What you should do — Take the entries below and print only the lines from the one with "-- ==== Sys2Proof/Safety.lean" through the one with "empty schedule). -/", exactly as they stand, both ends included.

─── Record excerpts

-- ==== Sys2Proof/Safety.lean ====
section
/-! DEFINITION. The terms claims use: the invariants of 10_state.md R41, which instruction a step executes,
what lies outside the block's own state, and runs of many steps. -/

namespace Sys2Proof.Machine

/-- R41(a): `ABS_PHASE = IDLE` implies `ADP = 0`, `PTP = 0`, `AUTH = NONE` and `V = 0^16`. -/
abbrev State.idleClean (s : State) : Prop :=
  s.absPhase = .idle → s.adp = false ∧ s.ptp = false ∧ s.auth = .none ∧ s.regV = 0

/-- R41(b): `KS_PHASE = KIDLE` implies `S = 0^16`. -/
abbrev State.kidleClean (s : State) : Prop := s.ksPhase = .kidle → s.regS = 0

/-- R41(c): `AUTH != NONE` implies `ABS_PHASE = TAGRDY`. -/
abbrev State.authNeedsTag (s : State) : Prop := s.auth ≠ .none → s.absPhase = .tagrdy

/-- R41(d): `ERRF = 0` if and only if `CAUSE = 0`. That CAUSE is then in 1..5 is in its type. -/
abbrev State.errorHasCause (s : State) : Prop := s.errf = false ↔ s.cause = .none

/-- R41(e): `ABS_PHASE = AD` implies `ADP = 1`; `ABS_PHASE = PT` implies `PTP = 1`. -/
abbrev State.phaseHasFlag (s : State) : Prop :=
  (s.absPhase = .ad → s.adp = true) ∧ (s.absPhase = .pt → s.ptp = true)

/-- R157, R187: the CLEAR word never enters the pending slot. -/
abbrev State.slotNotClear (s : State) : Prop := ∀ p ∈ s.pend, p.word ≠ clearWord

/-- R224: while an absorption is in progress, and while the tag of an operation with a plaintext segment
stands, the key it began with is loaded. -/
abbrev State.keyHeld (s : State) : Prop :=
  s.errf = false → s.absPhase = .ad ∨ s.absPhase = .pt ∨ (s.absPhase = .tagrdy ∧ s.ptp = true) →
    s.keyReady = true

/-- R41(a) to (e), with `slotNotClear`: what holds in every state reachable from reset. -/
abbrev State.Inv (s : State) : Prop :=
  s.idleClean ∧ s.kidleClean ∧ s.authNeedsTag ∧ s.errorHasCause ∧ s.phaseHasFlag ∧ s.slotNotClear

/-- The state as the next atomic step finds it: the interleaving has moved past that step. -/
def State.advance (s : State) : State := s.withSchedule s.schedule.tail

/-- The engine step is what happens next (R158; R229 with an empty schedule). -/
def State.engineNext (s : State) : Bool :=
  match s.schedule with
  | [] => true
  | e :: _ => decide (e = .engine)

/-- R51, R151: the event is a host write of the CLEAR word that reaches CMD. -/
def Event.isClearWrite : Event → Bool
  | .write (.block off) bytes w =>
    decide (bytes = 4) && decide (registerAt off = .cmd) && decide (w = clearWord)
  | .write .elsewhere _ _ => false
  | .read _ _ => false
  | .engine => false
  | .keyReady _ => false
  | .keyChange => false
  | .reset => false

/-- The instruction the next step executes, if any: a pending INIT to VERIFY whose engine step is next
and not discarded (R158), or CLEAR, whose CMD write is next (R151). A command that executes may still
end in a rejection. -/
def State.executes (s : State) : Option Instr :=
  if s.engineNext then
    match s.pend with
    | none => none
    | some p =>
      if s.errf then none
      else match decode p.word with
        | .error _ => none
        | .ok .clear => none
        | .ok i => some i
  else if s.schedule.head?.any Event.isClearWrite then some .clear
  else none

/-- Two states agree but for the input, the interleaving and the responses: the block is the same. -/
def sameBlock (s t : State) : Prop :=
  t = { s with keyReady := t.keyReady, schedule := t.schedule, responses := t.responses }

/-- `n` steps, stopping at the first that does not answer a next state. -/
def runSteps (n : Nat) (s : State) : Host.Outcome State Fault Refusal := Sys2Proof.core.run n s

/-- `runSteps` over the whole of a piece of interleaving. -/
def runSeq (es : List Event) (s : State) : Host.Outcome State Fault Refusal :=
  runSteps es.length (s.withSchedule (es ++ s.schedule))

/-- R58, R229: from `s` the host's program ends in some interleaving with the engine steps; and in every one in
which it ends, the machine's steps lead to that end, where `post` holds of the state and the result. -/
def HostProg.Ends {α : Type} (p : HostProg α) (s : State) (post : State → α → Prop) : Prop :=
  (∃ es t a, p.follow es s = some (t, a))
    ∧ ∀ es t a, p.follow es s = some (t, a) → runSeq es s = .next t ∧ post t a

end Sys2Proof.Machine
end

──────
─── Record excerpts

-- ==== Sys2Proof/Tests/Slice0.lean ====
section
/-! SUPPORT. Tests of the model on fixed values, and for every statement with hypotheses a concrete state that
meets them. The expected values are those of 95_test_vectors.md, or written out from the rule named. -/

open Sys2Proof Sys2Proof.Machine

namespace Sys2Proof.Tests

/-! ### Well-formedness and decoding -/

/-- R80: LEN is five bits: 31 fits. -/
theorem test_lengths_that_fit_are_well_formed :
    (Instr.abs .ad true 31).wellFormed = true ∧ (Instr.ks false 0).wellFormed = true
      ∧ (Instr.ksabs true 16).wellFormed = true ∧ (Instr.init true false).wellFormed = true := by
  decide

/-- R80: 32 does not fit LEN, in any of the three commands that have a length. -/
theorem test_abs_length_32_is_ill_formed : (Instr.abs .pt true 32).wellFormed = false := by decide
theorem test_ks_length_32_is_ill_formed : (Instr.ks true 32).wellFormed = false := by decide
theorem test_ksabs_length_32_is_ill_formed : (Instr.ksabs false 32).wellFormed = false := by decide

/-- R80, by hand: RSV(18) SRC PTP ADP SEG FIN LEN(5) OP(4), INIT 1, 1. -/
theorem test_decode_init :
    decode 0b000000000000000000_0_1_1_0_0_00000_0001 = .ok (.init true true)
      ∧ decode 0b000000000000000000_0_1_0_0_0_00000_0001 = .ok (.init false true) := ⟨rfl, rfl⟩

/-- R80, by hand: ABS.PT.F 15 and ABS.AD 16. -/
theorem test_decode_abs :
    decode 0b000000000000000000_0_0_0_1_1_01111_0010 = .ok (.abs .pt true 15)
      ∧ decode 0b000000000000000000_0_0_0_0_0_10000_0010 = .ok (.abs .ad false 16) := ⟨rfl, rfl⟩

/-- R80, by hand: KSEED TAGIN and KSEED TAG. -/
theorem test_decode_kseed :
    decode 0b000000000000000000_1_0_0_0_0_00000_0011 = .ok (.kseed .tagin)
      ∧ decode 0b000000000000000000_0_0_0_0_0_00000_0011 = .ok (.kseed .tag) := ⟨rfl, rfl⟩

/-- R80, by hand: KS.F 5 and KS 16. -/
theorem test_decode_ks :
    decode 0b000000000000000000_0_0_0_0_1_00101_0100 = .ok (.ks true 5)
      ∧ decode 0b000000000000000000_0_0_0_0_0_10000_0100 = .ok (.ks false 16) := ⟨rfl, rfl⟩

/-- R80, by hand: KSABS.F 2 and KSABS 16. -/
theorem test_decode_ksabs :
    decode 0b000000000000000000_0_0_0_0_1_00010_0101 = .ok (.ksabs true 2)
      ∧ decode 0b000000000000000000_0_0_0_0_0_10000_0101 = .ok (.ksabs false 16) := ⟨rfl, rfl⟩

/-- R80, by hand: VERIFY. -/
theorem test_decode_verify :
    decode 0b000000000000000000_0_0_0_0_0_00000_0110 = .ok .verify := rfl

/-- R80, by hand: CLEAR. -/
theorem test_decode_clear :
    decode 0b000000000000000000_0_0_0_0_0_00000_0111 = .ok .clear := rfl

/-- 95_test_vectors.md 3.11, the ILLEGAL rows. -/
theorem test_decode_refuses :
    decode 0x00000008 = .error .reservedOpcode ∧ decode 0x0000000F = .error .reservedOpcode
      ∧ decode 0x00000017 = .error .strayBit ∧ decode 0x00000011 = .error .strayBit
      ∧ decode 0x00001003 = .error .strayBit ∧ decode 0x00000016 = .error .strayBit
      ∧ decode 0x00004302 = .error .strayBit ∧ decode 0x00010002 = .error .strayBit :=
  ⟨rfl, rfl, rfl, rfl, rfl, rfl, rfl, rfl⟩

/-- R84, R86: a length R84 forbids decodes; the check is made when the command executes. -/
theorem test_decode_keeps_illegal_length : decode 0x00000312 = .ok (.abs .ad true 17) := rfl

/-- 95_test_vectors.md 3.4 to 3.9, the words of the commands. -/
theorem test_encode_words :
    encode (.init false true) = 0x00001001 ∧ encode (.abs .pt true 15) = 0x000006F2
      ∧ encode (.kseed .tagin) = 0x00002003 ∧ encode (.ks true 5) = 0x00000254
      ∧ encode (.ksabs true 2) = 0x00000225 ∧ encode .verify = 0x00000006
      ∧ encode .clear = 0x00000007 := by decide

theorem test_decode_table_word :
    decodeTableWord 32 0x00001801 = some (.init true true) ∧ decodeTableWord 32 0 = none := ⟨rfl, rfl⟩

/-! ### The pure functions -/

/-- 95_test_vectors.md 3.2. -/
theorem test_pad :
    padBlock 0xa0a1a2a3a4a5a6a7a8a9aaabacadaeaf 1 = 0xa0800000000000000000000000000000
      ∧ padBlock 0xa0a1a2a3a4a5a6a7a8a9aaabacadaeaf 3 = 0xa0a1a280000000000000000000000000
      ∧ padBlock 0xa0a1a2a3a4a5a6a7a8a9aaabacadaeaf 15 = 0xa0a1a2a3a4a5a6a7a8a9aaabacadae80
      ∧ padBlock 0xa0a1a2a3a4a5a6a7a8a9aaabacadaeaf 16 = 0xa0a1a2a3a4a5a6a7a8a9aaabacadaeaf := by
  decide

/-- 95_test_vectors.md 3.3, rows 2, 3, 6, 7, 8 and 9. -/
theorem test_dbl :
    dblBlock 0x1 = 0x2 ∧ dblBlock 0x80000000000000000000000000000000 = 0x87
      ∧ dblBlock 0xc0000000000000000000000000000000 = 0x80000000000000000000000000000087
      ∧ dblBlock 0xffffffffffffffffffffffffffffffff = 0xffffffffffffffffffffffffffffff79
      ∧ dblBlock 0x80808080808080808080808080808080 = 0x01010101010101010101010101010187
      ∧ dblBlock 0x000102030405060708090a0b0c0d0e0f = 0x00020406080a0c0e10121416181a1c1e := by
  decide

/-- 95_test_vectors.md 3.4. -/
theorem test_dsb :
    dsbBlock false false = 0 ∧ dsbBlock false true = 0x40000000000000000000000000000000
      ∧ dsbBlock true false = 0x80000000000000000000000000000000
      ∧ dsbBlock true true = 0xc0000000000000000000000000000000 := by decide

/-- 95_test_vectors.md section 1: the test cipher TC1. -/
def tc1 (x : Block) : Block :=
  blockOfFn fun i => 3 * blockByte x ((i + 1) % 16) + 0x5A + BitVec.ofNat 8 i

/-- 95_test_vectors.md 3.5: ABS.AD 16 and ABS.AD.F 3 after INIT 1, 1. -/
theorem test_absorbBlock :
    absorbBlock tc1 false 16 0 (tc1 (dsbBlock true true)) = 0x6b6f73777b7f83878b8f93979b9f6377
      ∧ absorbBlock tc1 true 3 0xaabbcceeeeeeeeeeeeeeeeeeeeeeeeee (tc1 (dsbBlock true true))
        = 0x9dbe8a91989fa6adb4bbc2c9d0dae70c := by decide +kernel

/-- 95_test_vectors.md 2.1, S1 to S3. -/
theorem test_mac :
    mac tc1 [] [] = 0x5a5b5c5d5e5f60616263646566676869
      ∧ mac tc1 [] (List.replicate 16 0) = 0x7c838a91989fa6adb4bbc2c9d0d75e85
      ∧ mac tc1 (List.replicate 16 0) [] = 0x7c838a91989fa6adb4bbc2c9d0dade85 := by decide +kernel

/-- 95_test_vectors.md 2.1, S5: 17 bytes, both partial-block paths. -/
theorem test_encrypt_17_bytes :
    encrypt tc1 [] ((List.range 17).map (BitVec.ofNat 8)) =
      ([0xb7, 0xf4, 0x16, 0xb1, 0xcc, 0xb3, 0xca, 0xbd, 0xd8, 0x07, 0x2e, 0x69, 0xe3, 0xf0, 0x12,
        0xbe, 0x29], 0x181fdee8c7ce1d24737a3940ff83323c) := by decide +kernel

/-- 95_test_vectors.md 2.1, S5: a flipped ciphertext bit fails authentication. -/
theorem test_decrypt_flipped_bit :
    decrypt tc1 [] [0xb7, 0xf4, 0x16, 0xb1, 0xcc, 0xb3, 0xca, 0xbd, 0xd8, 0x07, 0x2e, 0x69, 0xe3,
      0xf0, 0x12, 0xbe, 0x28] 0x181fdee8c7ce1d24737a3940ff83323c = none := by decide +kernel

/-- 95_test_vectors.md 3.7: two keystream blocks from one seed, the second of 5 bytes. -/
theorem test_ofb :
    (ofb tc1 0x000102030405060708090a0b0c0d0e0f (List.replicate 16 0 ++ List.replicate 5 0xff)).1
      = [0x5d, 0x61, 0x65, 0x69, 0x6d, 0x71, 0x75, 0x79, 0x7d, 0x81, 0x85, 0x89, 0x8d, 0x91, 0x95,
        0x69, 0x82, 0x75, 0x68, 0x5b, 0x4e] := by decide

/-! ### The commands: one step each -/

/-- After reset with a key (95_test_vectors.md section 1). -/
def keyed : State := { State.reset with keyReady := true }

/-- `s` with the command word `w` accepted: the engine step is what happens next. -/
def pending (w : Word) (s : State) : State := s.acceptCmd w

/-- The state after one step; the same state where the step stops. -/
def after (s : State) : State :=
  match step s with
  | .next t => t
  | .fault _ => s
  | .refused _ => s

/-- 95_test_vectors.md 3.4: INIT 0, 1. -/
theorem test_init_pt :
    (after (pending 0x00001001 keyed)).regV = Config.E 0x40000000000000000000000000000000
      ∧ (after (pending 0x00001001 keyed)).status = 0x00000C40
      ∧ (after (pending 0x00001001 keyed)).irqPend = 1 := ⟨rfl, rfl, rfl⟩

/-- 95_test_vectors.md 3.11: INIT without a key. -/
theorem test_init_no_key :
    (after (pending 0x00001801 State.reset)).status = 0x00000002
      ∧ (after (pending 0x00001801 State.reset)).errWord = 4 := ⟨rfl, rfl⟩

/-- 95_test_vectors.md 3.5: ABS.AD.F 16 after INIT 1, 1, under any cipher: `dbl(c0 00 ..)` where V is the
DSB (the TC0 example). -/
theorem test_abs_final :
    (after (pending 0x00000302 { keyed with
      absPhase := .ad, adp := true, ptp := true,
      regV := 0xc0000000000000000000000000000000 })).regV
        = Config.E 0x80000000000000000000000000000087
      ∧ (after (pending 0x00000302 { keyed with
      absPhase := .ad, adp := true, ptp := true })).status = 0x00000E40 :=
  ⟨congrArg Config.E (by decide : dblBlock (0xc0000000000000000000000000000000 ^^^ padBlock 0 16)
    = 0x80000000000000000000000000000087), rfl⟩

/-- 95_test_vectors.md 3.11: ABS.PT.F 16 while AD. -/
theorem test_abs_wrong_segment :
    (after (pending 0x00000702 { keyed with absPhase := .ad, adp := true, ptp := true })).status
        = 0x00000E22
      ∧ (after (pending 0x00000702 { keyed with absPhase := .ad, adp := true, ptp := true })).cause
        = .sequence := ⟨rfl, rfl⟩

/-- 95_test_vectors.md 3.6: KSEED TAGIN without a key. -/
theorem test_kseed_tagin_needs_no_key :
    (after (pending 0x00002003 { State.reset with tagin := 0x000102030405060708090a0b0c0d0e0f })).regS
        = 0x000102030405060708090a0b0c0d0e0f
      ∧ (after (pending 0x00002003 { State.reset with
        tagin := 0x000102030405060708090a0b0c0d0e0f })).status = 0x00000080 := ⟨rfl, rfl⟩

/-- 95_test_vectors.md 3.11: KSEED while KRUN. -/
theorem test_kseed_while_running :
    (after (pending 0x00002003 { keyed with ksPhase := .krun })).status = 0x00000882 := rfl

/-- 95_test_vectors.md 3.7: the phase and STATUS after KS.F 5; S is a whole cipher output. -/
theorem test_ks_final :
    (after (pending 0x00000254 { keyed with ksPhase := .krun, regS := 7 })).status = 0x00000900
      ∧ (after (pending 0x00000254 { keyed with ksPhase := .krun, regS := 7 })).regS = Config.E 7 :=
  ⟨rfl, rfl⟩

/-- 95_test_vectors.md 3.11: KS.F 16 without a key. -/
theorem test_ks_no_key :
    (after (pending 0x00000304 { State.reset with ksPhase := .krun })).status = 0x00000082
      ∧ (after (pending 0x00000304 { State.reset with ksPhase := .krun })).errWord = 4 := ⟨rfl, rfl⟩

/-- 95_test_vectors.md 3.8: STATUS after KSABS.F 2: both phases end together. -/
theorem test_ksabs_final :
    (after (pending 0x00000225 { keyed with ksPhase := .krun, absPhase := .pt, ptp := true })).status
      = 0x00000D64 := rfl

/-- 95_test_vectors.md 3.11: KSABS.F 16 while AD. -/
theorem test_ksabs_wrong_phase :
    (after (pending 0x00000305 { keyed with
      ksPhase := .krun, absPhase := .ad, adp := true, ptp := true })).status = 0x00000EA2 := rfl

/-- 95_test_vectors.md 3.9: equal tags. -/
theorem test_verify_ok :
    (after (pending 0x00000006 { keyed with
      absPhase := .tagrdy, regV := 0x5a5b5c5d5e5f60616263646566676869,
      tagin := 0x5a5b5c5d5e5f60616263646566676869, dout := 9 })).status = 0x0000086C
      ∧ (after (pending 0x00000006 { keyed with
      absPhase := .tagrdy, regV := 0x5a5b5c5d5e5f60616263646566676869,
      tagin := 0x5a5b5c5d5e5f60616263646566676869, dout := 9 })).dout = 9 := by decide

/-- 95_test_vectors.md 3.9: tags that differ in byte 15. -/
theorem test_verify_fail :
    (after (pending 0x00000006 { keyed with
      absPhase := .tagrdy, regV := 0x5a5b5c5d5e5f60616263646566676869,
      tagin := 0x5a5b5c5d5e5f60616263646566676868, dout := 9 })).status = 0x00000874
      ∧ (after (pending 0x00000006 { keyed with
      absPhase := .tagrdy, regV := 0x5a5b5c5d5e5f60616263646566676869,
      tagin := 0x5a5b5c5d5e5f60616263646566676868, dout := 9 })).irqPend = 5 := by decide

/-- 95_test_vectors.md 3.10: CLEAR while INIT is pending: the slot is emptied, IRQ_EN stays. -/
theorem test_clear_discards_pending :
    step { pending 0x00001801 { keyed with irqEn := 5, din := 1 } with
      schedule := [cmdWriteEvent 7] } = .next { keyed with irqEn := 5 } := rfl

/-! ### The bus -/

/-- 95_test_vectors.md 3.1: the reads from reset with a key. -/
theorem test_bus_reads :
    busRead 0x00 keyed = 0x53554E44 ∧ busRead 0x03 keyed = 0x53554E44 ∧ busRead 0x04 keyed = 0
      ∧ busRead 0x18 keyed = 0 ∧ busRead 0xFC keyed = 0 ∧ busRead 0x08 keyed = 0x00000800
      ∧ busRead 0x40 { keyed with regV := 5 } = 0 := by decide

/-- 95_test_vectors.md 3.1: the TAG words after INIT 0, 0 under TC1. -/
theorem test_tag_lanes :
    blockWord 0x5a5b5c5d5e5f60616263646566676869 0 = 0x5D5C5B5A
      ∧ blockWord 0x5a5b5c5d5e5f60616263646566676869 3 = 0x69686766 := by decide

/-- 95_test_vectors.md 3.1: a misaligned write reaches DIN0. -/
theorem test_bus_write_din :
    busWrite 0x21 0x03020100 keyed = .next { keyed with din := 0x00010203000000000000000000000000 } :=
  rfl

──────
─── Record excerpts

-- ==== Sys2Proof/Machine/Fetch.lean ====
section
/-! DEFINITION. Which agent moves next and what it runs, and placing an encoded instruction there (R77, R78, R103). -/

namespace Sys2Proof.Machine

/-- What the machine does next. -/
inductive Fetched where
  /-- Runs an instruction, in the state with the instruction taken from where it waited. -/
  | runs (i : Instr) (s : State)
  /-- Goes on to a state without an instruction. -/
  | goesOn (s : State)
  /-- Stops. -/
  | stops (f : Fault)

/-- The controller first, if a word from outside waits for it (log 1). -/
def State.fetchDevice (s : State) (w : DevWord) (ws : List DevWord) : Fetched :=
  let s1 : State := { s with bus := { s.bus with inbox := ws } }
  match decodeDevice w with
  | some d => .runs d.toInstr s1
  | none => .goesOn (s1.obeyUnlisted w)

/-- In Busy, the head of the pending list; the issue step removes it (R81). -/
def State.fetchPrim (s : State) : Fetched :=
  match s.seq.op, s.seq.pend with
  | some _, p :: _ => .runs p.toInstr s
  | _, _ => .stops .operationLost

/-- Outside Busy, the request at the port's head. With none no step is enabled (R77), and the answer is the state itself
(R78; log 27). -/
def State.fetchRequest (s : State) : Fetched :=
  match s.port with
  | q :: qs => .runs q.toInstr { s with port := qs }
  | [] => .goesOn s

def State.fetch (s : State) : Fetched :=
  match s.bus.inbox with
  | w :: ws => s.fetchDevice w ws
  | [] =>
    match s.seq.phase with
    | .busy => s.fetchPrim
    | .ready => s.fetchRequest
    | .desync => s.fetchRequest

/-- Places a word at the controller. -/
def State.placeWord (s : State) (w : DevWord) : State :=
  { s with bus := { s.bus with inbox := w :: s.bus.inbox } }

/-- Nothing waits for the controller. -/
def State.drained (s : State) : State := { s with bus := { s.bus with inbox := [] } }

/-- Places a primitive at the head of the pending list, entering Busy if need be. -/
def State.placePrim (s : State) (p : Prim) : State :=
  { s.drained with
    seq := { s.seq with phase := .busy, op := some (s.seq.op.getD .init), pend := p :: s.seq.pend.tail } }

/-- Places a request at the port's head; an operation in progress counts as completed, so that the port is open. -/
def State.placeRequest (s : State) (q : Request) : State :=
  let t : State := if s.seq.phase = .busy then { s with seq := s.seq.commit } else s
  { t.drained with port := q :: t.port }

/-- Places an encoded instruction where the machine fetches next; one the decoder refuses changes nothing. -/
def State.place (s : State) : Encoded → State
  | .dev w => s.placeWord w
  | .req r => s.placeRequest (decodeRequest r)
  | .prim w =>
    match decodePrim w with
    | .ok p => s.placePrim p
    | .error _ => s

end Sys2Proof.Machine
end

──────

Finished task —
-- ==== Sys2Proof/Safety.lean ====
section
/-! DEFINITION. The terms claims use: the invariants of 10_state.md R41, which instruction a step executes,
what lies outside the block's own state, and runs of many steps. -/

namespace Sys2Proof.Machine

/-- R41(a): `ABS_PHASE = IDLE` implies `ADP = 0`, `PTP = 0`, `AUTH = NONE` and `V = 0^16`. -/
abbrev State.idleClean (s : State) : Prop :=
  s.absPhase = .idle → s.adp = false ∧ s.ptp = false ∧ s.auth = .none ∧ s.regV = 0

/-- R41(b): `KS_PHASE = KIDLE` implies `S = 0^16`. -/
abbrev State.kidleClean (s : State) : Prop := s.ksPhase = .kidle → s.regS = 0

/-- R41(c): `AUTH != NONE` implies `ABS_PHASE = TAGRDY`. -/
abbrev State.authNeedsTag (s : State) : Prop := s.auth ≠ .none → s.absPhase = .tagrdy

/-- R41(d): `ERRF = 0` if and only if `CAUSE = 0`. That CAUSE is then in 1..5 is in its type. -/
abbrev State.errorHasCause (s : State) : Prop := s.errf = false ↔ s.cause = .none

/-- R41(e): `ABS_PHASE = AD` implies `ADP = 1`; `ABS_PHASE = PT` implies `PTP = 1`. -/
abbrev State.phaseHasFlag (s : State) : Prop :=
  (s.absPhase = .ad → s.adp = true) ∧ (s.absPhase = .pt → s.ptp = true)

/-- R157, R187: the CLEAR word never enters the pending slot. -/
abbrev State.slotNotClear (s : State) : Prop := ∀ p ∈ s.pend, p.word ≠ clearWord

/-- R224: while an absorption is in progress, and while the tag of an operation with a plaintext segment
stands, the key it began with is loaded. -/
abbrev State.keyHeld (s : State) : Prop :=
  s.errf = false → s.absPhase = .ad ∨ s.absPhase = .pt ∨ (s.absPhase = .tagrdy ∧ s.ptp = true) →
    s.keyReady = true

/-- R41(a) to (e), with `slotNotClear`: what holds in every state reachable from reset. -/
abbrev State.Inv (s : State) : Prop :=
  s.idleClean ∧ s.kidleClean ∧ s.authNeedsTag ∧ s.errorHasCause ∧ s.phaseHasFlag ∧ s.slotNotClear

/-- The state as the next atomic step finds it: the interleaving has moved past that step. -/
def State.advance (s : State) : State := s.withSchedule s.schedule.tail

/-- The engine step is what happens next (R158; R229 with an empty schedule). -/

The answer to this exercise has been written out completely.